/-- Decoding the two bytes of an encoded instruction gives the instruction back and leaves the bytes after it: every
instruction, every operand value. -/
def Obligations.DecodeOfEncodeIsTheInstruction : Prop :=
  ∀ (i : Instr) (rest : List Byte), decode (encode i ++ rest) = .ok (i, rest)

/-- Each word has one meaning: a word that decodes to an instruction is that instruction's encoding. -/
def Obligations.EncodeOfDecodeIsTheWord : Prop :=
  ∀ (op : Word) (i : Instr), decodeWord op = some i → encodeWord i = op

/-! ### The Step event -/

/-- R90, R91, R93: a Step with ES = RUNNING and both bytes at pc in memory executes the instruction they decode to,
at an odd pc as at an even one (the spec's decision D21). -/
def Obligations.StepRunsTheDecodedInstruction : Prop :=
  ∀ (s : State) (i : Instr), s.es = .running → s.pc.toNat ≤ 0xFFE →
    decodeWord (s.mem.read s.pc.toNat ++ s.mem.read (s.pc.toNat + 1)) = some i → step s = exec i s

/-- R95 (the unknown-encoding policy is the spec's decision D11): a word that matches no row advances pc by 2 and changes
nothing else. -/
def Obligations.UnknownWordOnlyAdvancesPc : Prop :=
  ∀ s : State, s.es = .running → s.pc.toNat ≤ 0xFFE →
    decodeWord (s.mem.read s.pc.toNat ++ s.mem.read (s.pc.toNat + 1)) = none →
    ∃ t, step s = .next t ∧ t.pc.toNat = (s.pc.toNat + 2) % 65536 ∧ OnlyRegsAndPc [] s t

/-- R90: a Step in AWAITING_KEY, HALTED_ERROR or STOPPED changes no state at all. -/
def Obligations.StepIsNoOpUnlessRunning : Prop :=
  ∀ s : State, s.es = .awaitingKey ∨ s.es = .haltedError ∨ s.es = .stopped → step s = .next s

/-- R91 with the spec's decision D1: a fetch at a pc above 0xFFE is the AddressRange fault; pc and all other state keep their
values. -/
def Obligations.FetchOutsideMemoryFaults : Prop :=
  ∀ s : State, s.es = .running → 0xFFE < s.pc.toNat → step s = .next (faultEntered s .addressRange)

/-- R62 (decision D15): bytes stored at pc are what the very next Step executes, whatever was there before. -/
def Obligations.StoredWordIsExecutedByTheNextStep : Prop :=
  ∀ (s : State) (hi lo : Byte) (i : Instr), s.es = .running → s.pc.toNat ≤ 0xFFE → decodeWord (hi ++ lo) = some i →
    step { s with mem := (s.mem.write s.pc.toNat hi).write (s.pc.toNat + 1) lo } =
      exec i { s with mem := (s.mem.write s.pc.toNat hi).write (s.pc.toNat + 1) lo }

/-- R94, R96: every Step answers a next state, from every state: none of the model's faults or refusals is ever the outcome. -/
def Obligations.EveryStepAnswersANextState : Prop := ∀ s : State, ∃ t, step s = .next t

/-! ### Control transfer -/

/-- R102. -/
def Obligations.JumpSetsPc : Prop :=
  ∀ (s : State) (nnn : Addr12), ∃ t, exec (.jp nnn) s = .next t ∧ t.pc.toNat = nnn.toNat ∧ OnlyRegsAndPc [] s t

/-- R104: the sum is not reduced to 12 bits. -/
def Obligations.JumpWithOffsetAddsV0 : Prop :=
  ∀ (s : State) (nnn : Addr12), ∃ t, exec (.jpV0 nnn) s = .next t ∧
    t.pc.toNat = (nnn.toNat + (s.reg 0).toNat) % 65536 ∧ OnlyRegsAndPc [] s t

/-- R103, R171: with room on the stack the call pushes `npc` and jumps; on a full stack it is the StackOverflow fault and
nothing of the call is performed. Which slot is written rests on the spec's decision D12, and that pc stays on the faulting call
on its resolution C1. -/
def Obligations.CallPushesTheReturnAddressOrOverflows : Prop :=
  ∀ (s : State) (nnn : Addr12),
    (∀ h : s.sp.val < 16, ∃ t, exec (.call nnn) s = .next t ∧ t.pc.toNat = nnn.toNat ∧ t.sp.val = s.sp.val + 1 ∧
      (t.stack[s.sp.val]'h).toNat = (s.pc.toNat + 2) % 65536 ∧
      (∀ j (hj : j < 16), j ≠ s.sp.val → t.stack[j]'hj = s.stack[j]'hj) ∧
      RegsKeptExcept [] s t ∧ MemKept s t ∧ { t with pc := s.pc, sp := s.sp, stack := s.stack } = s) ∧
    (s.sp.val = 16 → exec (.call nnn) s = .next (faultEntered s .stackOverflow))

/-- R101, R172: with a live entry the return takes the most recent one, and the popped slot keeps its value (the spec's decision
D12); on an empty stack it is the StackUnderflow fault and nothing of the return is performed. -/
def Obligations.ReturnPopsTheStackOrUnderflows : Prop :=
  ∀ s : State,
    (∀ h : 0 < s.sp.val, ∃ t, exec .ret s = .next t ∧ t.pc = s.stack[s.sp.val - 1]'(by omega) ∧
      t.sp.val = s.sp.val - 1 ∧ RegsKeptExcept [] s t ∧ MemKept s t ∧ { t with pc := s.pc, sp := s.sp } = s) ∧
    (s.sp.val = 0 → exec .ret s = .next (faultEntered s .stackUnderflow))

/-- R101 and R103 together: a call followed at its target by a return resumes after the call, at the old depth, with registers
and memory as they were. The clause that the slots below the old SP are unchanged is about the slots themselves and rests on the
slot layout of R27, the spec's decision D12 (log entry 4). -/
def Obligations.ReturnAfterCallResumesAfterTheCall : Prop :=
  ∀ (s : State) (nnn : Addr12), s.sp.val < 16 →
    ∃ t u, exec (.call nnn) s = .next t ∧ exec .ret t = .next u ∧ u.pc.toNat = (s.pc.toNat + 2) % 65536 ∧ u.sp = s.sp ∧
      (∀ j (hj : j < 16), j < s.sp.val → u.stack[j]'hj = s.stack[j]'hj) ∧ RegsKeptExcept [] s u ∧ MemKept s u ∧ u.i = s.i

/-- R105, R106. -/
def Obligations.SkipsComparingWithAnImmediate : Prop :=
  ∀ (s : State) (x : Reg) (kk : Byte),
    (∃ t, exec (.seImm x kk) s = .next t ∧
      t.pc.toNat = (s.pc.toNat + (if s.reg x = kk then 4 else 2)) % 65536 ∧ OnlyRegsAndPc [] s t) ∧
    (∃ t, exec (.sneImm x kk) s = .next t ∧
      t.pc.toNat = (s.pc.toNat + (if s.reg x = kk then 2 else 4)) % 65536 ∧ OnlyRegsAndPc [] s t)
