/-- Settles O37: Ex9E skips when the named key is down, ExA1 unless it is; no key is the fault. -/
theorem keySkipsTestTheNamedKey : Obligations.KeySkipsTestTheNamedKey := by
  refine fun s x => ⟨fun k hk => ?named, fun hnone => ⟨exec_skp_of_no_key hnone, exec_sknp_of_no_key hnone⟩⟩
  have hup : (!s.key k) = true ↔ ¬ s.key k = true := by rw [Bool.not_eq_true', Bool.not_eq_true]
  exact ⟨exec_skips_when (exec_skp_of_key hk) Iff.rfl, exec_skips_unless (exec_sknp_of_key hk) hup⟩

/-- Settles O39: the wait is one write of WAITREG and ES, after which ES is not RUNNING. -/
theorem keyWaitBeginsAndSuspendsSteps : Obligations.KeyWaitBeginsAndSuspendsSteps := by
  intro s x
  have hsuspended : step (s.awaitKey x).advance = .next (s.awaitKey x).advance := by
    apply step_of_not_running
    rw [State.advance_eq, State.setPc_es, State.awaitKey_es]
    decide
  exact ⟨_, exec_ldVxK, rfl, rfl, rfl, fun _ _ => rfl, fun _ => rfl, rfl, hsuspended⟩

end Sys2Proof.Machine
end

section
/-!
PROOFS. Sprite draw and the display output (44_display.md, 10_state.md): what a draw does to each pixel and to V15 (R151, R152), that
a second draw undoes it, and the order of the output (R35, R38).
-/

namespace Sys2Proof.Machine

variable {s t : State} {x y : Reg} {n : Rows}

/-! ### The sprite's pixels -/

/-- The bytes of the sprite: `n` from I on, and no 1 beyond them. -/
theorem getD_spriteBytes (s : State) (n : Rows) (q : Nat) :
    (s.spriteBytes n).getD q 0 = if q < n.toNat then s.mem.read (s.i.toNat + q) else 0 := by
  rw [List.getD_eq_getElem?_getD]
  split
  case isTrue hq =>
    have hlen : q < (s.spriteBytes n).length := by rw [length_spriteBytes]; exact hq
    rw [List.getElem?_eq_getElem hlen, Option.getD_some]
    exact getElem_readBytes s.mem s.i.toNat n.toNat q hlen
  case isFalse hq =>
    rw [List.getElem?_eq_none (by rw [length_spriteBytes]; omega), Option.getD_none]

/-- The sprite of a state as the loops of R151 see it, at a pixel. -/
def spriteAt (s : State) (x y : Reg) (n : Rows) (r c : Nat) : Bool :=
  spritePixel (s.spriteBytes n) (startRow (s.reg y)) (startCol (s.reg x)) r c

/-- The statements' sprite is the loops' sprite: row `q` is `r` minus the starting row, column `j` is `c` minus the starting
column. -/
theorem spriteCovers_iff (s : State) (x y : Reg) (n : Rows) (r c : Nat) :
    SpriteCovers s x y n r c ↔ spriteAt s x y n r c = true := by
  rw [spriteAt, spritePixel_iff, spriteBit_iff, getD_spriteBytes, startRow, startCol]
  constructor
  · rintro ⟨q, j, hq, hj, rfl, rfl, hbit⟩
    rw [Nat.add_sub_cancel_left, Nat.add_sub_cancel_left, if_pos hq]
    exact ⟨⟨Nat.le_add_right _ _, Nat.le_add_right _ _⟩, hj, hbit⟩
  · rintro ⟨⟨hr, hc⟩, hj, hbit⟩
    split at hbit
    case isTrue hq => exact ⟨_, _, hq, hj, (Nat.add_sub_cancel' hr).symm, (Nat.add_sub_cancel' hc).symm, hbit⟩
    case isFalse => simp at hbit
☆ ☆ ☆ ☆ ☆
Your task is to retype the entries verbatim, starting with the line that holds "on its resolution C1. -/" and stopping after the line that holds "the fault. -/".

on its resolution C1. -/
def Obligations.CallPushesTheReturnAddressOrOverflows : Prop :=
  ∀ (s : State) (nnn : Addr12),
    (∀ h : s.sp.val < 16, ∃ t, exec (.call nnn) s = .next t ∧ t.pc.toNat = nnn.toNat ∧ t.sp.val = s.sp.val + 1 ∧
      (t.stack[s.sp.val]'h).toNat = (s.pc.toNat + 2) % 65536 ∧
      (∀ j (hj : j < 16), j ≠ s.sp.val → t.stack[j]'hj = s.stack[j]'hj) ∧
      RegsKeptExcept [] s t ∧ MemKept s t ∧ { t with pc := s.pc, sp := s.sp, stack := s.stack } = s) ∧
    (s.sp.val = 16 → exec (.call nnn) s = .next (faultEntered s .stackOverflow))

/-- R101, R172: with a live entry the return takes the most recent one, and the popped slot keeps its value (the spec's decision
D12); on an empty stack it is the StackUnderflow fault and nothing of the return is performed. -/
def Obligations.ReturnPopsTheStackOrUnderflows : Prop :=
  ∀ s : State,
    (∀ h : 0 < s.sp.val, ∃ t, exec .ret s = .next t ∧ t.pc = s.stack[s.sp.val - 1]'(by omega) ∧
      t.sp.val = s.sp.val - 1 ∧ RegsKeptExcept [] s t ∧ MemKept s t ∧ { t with pc := s.pc, sp := s.sp } = s) ∧
    (s.sp.val = 0 → exec .ret s = .next (faultEntered s .stackUnderflow))

/-- R101 and R103 together: a call followed at its target by a return resumes after the call, at the old depth, with registers
and memory as they were. The clause that the slots below the old SP are unchanged is about the slots themselves and rests on the
slot layout of R27, the spec's decision D12 (log entry 4). -/
def Obligations.ReturnAfterCallResumesAfterTheCall : Prop :=
  ∀ (s : State) (nnn : Addr12), s.sp.val < 16 →
    ∃ t u, exec (.call nnn) s = .next t ∧ exec .ret t = .next u ∧ u.pc.toNat = (s.pc.toNat + 2) % 65536 ∧ u.sp = s.sp ∧
      (∀ j (hj : j < 16), j < s.sp.val → u.stack[j]'hj = s.stack[j]'hj) ∧ RegsKeptExcept [] s u ∧ MemKept s u ∧ u.i = s.i

/-- R105, R106. -/
def Obligations.SkipsComparingWithAnImmediate : Prop :=
  ∀ (s : State) (x : Reg) (kk : Byte),
    (∃ t, exec (.seImm x kk) s = .next t ∧
      t.pc.toNat = (s.pc.toNat + (if s.reg x = kk then 4 else 2)) % 65536 ∧ OnlyRegsAndPc [] s t) ∧
    (∃ t, exec (.sneImm x kk) s = .next t ∧
      t.pc.toNat = (s.pc.toNat + (if s.reg x = kk then 2 else 4)) % 65536 ∧ OnlyRegsAndPc [] s t)
/-- Settles O37: Ex9E skips when the named key is down, ExA1 unless it is; no key is the fault. -/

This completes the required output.